Blocks on the waterfront will be reserved for buyers in the private market, while those closer to the highway will be used for subsidised homes, such as those under the Home Ownership Scheme and starter homes initiative for first-time buyers.
The new MTR station on the site will be part of the Tung Chung Line, serving a projected population of more than 37,000.
The Siu Ho Wan site, 5km east of Hong Kong International Airport, was granted by the government to the MTR Corp in 1995 for maintenance and workshop operations. The rail giant would need to pay an extra land premium if private residential and commercial developments were envisaged.

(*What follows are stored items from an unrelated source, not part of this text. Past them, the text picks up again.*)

-- ==== Sys2Proof/Machine/Engine.lean ====
section
/-! DEFINITION. The operation table of a brick (R120 to R122, R144, R220): the issue of engine work, the record of its
completion, and `eng.wait` and `eng.poll`, 0xD3 and 0xD4. -/

namespace Sys2Proof.Machine

open Sys2Proof

/-- Writes a word into D of the current threads, pending under class I (R122). -/
def Ctx.wordGroup (x : Ctx) (v : R32) : Group :=
  let grp := x.grp.mapLanes x.cur fun _ th => wrG th x.f.d v
  { x with grp := grp }.memGroup (pendOf .i 0 x.o x.f 0) x.grp.acq

/-- Issues engine work of a kind (R120, R122, R144): after the release at device scope and when `f` accepts the address
and handle, the entry is taken and the handle written. -/
def engIssue (op kind : Nat) (f : Ctx → R32 → Nat → State → Option State) (g : GroupRef) (w : IWord) (s : State) : Res :=
  match prepare op (fun _ => true) infoIssue g w s with
  | .no => .next s
  | .fault grp c l pc i => .next (raiseFault g grp c l pc i s)
  | .go x =>
    if x.grp.acq.isSome || !x.br.released x.grp.gid 4 || x.br.mxOut x.grp.gid then .next s
    else match x.br.opSlot with
      | none => .next s
      | some k =>
        let h : R32 := BitVec.ofNat 32 (kind * 2 ^ 30 + k * 2 ^ 24 + x.br.issues % 2 ^ 24)
        match f x h x.imgAddr s with
        | none => .next s
        | some s =>
          .next (s.modBrick g.b fun b =>
            ({ b with
                ops := sset b.ops k ⟨h, x.grp.block, x.grp.gid, x.low, x.pc, b.opOrder, none, decide (kind ≠ 3)⟩
                opOrder := b.opOrder + 1
                issues := b.issues + 1 }.setGroup (gkey g) (x.wordGroup h)).issued x false)

/-- `tp.issue` takes an entry of the array queue (R192, R193). -/
def execTpIssue (g : GroupRef) (w : IWord) (s : State) : Res :=
  engIssue 0xD0 1 (fun x h a s =>
    if 16 ≤ x.br.mx.queue.length then none
    else some (s.modBrick g.b fun b =>
      (b.take 1).modMx fun m =>
        { m with queue := m.queue ++ [⟨b.nextId, x.grp.gid, x.grp.block, x.low, x.pc, .queued, .tile h.toNat a⟩] })) g w s

/-- An engine reports completion into its entry (R122): the word is kept while the block lives; a failed result of a group
that has exited is a fault of that group (R220); held scratchpad may be released (R56). -/
def opComplete (br : BrickRef) (h word : R32) (s : State) : State :=
  let b := s.brick br
  match b.ops.find? fun p => decide (p.2.handle = h) && p.2.status.isNone with
  | none => s.modBrick br Brick.freeBlocks
  | some (k, e) =>
    let e' := { e with status := some word }
    let live := match sfind b.blocks e.block with
      | some x => !x.retired
      | none => false
    let s := if (b.keyOf e.gid).isNone then orphanFaults br [e'] s else s
    s.modBrick br fun b => { b with ops := if live then sset b.ops k e' else sdel b.ops k }.freeBlocks

/-- `eng.wait` and `eng.poll` (R121, R122, R144, R220): a handle that names no live entry faults; a completion word that is
returned frees the entry, acquires at device scope, and faults the group when its RESULT is not zero. -/
def engWord (op : Nat) (poll : Bool) (g : GroupRef) (w : IWord) (s : State) : Res :=
  match prepare op (fun _ => true) infoWait g w s with
  | .no => .next s
  | .fault grp c l pc i => .next (raiseFault g grp c l pc i s)
  | .go x =>
    if x.grp.acq.isSome then .next s
    else match x.br.opFind (x.a x.low) x.grp.block with
      | none => .next (raiseFault g x.grp 0x81 x.low x.pc (noAddr g.b x.grp.gid) s)
      | some (k, e) => match e.status with
        | none =>
          if poll then .next (s.setBrick g.b ((x.br.setGroup (gkey g) (x.wordGroup 0)).issued x false))
          else .next s
        | some v =>
          let b := ({ x.br with ops := sdel x.br.ops k }).invalidate
          if statusResult v ≠ 0 then
            .next (raiseFault g x.grp (statusResult v) x.low x.pc (noAddr g.b x.grp.gid) (s.setBrick g.b b))
          else .next (s.setBrick g.b ((b.setGroup (gkey g) (x.wordGroup v)).issued x false))

/-- `eng.wait` (R121). -/
def execEngWait (g : GroupRef) (w : IWord) (s : State) : Res := engWord 0xD3 false g w s
/-- `eng.poll` (R121). -/
def execEngPoll (g : GroupRef) (w : IWord) (s : State) : Res := engWord 0xD4 true g w s

end Sys2Proof.Machine
end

Hong Kong is notorious for its shortage of affordable housing. There are about 156,500 general applicants for public rental flats, with an average waiting time of 5.6 years. This length has increased by 0.1 year from the last quarter, mainly because a new estate was used as a quarantine centre amid the Covid-19 pandemic, and another one was seriously vandalised by anti-government protesters earlier.
Under the long-term housing strategy updated last year, the annual target for total housing supply is 43,000 over the next decade, 70 per cent of which is for public housing, including subsidised homes.
Chan was worried that officials, anxious to recoup the huge infrastructure spending through land sales, would prefer to build subsidised homes instead.
But Lau Chun-kong, a surveyor and member of the former task force on land supply set up by the government, said the housing mix was reasonable, because land for private housing had also been in short supply after authorities removed some residential sites from land sales in recent years.
Meanwhile, sources said other land measures set out in Lam’s policy speech last year had not seen substantial progress.